While most states have anti-bullying statutes, there is no federal anti-bullying statute and most state statutes do not provide for a federal cause of action. Thus, lawsuits must be brought under federal anti-discrimination statutes, the U.S. Constitution, and state common law.
But this does not mean that state and local laws and policies are not relevant. When evaluating the strength of a bullying claim, you'll need to be familiar with your state's anti-bullying law and the school's policy. States define bullying differently and the school's policy will tell you what the school's responsibilities were.
Evaluating a Harassment Claim
Regardless of the type of action you plan on bringing, you'll first want to look at the nature of the bullying. Cases involving physical harassment, for example, are more likely to succeed than those involving verbal and social harassment. And in many jurisdictions, a plaintiff cannot recover in tort unless there has been physical harm. But longstanding verbal or social harassment can strengthen a claim involving physical harassment. And cases in which the victim has been harassed for a significant period of time are more likely to succeed than those involving single instances of harassment.

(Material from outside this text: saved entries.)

-- ==== Sys2Proof/Machine/Resets.lean ====
section
/-! DEFINITION. Power-on reset, unit reset and bring-up (R66 to R73, R77, R88, R468, R472, R479, R489, R528 to R535). -/

namespace Sys2Proof.Machine

/-! ### The reach of a reset (table 2.4) -/

/-- A reset during a record write leaves one whole copy, the old one or the new one (R486): which is free. -/
def breakRecord (s : State) : State :=
  match s.life.writing with
  | none => s
  | some r =>
    let (v, s) := free16 s
    let r := if v % 2 = 0 then s.life.record else { r with writes := r.writes + 1 }
    { s with
      nvm := { s.nvm with copyA := some r, copyB := none }
      life := { s.life with record := r, writing := none } }

/-- What a unit reset leaves of a head slot: a swap in progress is abandoned, a held one dropped; with the loaded mark go
the layout and Parameter Block CRC, and what no row of table 2.4 holds takes its default: a Failed slot is
Empty (R11). -/
def HeadSlot.afterReset (h : HeadSlot) : HeadSlot :=
  match h.state with
  | 2 | 4 => { h with state := 4, next := .empty, bytesDone := 0 }
  | 3 => { h with bytesDone := 0 }
  | _ => .empty

/-- A power-on reset (`deep`) or a unit reset is asserted: every port isolated, the state of table 2.4 left. A disabled unit
draws no current on VDD_HS through either (R77). -/
def assertReset (deep : Bool) (s : State) : State :=
  let s := breakRecord (clearStarts s)
  { State.reset with
    boundary := { State.reset.boundary with
      unitDisable := s.boundary.unitDisable, phase := .asserted (if deep then .powerOn else .unit) }
    dict := { Dict.initial with counters := if deep then [] else s.dict.counters }
    nvm := { s.nvm with image := if s.fseq.installing.isSome then .zeros else s.nvm.image }
    life := { LifeCycle.initial s.life.record with draws := s.life.draws, lockout := s.life.lockout }
    heads := if deep then State.reset.heads else s.heads.map HeadSlot.afterReset
    sensing := { Sensing.initial with hsOff := s.boundary.unitDisable || (!deep && s.sensing.hsOff) }
    upkeep := { Upkeep.initial with hsPass := if deep then none else s.upkeep.hsPass }
    mem := s.mem
    out := s.out
    pending := s.pending
    slow := s.slow
    fresh := s.fresh }

/-- A unit reset arrives: a power-on reset under way, or no power, absorbs it (R67). -/
def unitResetArrives (s : State) : State :=
  if s.boundary.phase = .asserted .powerOn ∨ s.sensing.power = .off then s else assertReset false s

/-- POWER_ON_RESET. -/
def execPowerOnReset (s : State) : Host.Outcome State Fault Refusal := .next (assertReset true s)

/-- UNIT_RST_N. -/
def execUnitRstN (s : State) : Host.Outcome State Fault Refusal := .next (unitResetArrives s)

/-- Unit Reset (R72): it takes effect after the response has left. -/
def unitResetEffect (s : State) : State := { s with boundary := { s.boundary with unitResetDue := true } }

/-- UNIT_RESET_TAKES_EFFECT (R72). -/
def execUnitResetTakesEffect (s : State) : Host.Outcome State Fault Refusal :=
  if s.boundary.unitResetDue then .next (unitResetArrives s) else .fault .resetNotDue

/-- VDD_LANE_E, VDD_LANE_W and VDD_HS are off: the step under way, the lanes and the Head Store are lost (R54, R77). -/
def dropRails (s : State) : State :=
  let s := clearLanes (abandonStep s)
  emptyAllSlots (if s.sensing.power = .off then s
    else { s with sensing := { s.sensing with power := .dormant, waking := none, hsOff := true } })

/-- Where a reset stands once UNIT_DISABLE is at 1: a bring-up or a lane reset that runs gets no further (R77). -/
def ResetPhase.disabled : ResetPhase → ResetPhase
  | .asserted k => .asserted k
  | .idle => .idle
  | .scrapped => .scrapped
  | _ => .failed

/-- UNIT_DISABLE (R77): every port isolated from then on. -/
def disableUnit (s : State) : State :=
  dropLink (dropRails { s with boundary := { s.boundary with
    unitDisable := true, unitPresent := false, tsReq := false, phase := s.boundary.phase.disabled } })

/-- UNIT_DISABLE. -/
def execUnitDisable (s : State) : Host.Outcome State Fault Refusal := .next (disableUnit (slowEdge s))

/-- The rails are gone: what they held is as after a power-on reset (R88, table 2.4). -/
def powerOff (s : State) : State :=
  let s := assertReset true s
  { s with sensing := { s.sensing with power := .off } }

/-- POWER_OFF. -/
def execPowerOff (s : State) : Host.Outcome State Fault Refusal := .next (powerOff s)

/-! ### Bring-up (table 18.1) -/

/-- The record copy that counts: valid, with the higher write count (R479). -/
def NonVolatile.record (n : NonVolatile) : Option LifeRecord :=
  match n.copyA, n.copyB with
  | some a, some b => some (if a.writes < b.writes then b else a)
  | some a, none => some a
  | none, b => b

/-- The life-cycle record is loaded after a power-on reset and held over a unit reset; without a valid copy the unit
behaves as SCRAPPED (R479, R528). -/
def loadRecord (s : State) : State :=
  if s.boundary.phase ≠ .asserted .powerOn then s
  else match s.nvm.record with
    | some r => { s with life := { s.life with record := r } }
    | none => raise 0x1004 { s with life := { s.life with record := { LifeRecord.initial with state := 6 } } }

/-- The settings image, or defaults where it is not valid (R468, R472). -/
def loadSettings (s : State) : State :=
  match s.nvm.settings with
  | some (rw, rws) =>
    let s := { s with dict := { s.dict with rw := rw, applied := rws, staged := rws, settingsSource := 1 } }
    { s with mortar := { s.mortar with bondDigest := if s.vocab = 0 then 0 else s.digestOfBond } }
  | none => raise 0x0F04 { s with dict := { s.dict with settingsSource := 2 } }

/-- Words of the settings memory met by the load: an uncorrectable one marks the image invalid (table 17.6, R472). -/
def settingsHits (es : List EccHit) (s : State) : State :=
  (es.filter (·.memory == 7)).foldl (fun s e =>
    if !e.uncorrectable then correctedWord 1 e s
    else
      let s := noteUncorrectable 1 e s
      { s with nvm := { s.nvm with settings := none } }) s

/-- The wake of bring-up begins; its 1,200 slow cycles end 146,040 after the release (table 18.1). -/
def bringUpWake (s : State) : State := startWake 146040 s

/-- What bring-up loads once the reset is released, the settings' words read with it (R504); in SCRAPPED it stops at the
record (R489). -/
def releaseReset (ecc : List EccHit) (s : State) : State :=
  let s := loadRecord { s with boundary := { s.boundary with tsReq := true } }
  if s.life.record.state = 6 then { s with boundary := { s.boundary with unitPresent := false, phase := .scrapped } }
  else bringUpWake (loadMicro (loadSettings (settingsHits ecc (loadFinished
    { s with boundary := { s.boundary with unitPresent := false, phase := .bringUp } }))))

/-- A reset that can be released is asserted. -/
def State.releaseDue (s : State) : Bool :=
  s.sensing.power != .off && match s.boundary.phase with
    | .asserted _ => true
    | _ => false

/-- RESET_RELEASE (R528): with UNIT_DISABLE at 1 nothing follows (R77). -/
def execResetRelease (s : State) (ecc : List EccHit := []) : Host.Outcome State Fault Refusal :=
  if s.releaseDue then .next (if s.boundary.unitDisable then s else releaseReset ecc s) else .fault .resetNotDue

/-- The memory a test proves (tables 18.2, 17.5). -/
def testMemory : Nat → Option Nat
  | 2 => some 4
  | 3 => some 6
  | 4 => some 2
  | 5 => some 3
  | 6 => some 5
  | 10 => some 1
  | _ => none

/-- The tests of a mask, ascending. -/
def testsOf (mask : Nat) : List Nat := (List.range 11).filter (bit mask)

/-- BIST Failures, BIST State and BIST Time, then BIST_DONE or a BIST_FAILED for each failed test (R533, R535). -/
def reportTests (failures : Nat) (s : State) : State :=
  let s := { s with upkeep := { s.upkeep with
    bistRun := none, bistFailures := failures, bistTime := s.now, bistState := if failures = 0 then 2 else 3 } }
  if failures = 0 then raise 0x1141 s else (testsOf failures).foldl (fun s _ => raise 0x1142 s) s

/-- A failed march advances Uncorrectable Words of its memory (R533). -/
def countMarches (failures : Nat) (s : State) : State :=
  (testsOf failures).foldl (fun s n => match testMemory n with
    | some m => count (0x70A100 + m) 1 s
    | none => s) s

/-- Every test passed: ports connected, UNIT_PRESENT, DISCOVER, a pending wipe starts. -/
def enterService (s : State) : State :=
  let s := risePresent s
  raise 0x1140 { s with life := { s.life with wiping := s.life.record.wipePending } }

/-- A test failed, or the unit is disabled: the ports stay isolated, the unit enters Dormant (R77, R90, R533). -/
def stayAbsent (s : State) : State :=
  enterDormant { s with boundary := { s.boundary with unitPresent := false, phase := .failed } }

/-- Tests 1 to 9 have ended, the lane clock running since a wake from Dormant, at the row the rails give (R99). -/
def endBringUp (failures : Nat) (s : State) : State :=
  let f := failures &&& 0x3FE
  let s := count 0x702004 1 (if s.sensing.power = .active then s else endWake s)
  let s := reportTests f (countMarches f s)
  if f = 0 ∧ !s.boundary.unitDisable then enterService s else stayAbsent s

/-- BRING_UP_DONE, on a slow edge (table 18.1). -/
def execBringUpDone (failures : Nat) (s : State) : Host.Outcome State Fault Refusal :=
  if s.boundary.phase = .bringUp then .next (endBringUp failures (slowEdge s)) else .fault .resetNotDue

/-! ### Tests on demand -/

/-- BIST Go (R535): while tests run it changes nothing, Command Rejects included (the model's choice, log entry 90); during a
step or a lane reset it waits. -/
def bistGoEffect (s : State) : State :=
  if s.upkeep.bistState = 1 then s
  else if !s.laneResettable then reject s
  else if s.stepState ≠ 0 ∨ s.boundary.phase ≠ .idle then { s with upkeep := { s.upkeep with bistWaiting := true } }
  else startTests s

/-- The tests of a run have ended; a latched start begins. Test 6 leaves every line of the automaton cache invalid (table
18.2). -/
def endTests (mask failures : Nat) (s : State) : State :=
  let s := if bit mask 6 then { s with contexts := { s.contexts with cache := [] } } else s
  beginLatched (reportTests (failures &&& mask) s)

/-- BIST_DONE: a test 10 that has not begun has not run (R535). -/
def execBistDone (failures : Nat) (s : State) : Host.Outcome State Fault Refusal :=
  match s.upkeep.bistRun with
  | some mask => if s.upkeep.marchDue.isSome then .fault .testNotDue else .next (endTests mask failures s)
  | none => .fault .testNotDue

end Sys2Proof.Machine
end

Second, because school districts will only be liable for harm when it can control the situation—on school grounds or when the student is in the school's custody. This generally includes extracurricular activities and, sometimes, the Internet. The school may not only be liable for cyberbullying carried out through school computers, but also personal devices if done on school grounds.
Next, the victim must have suffered damages under the law in order to recover. Thus, you'll need to look at what harm the bullied victim has suffered. Common in bullying lawsuits are physical injuries, failing grades, withdrawal from school, and depression, anxiety or other psychological harm.
Is the School District Liable?
Often the hardest element to prove is knowledge by the school district. The school district is generally only liable where it had actual or constructive knowledge of the bullying. Unfortunately, students who are being bullied are often too afraid to report it. And who must have had knowledge differs depending on the case. In some federal claims, the school district must have had knowledge. In other cases, however, any responsible employee must have knowledge. This will differ depending on the school's policy and how the school is structured. Moreover, some states grant school districts and school boards absolute immunity for their employees' torts. Others grant qualified immunity when employees are performing their discretionary functions as long as they did not act maliciously, in bad faith, or with wanton or reckless disregard.
When Litigation Is Not the Best Option
Finally, as in any case, you'll have to consider the needs of the victim—a child or teenager who is suffering. Is the child or teenager able to participate as a plaintiff? If not, there may be options outside of litigation.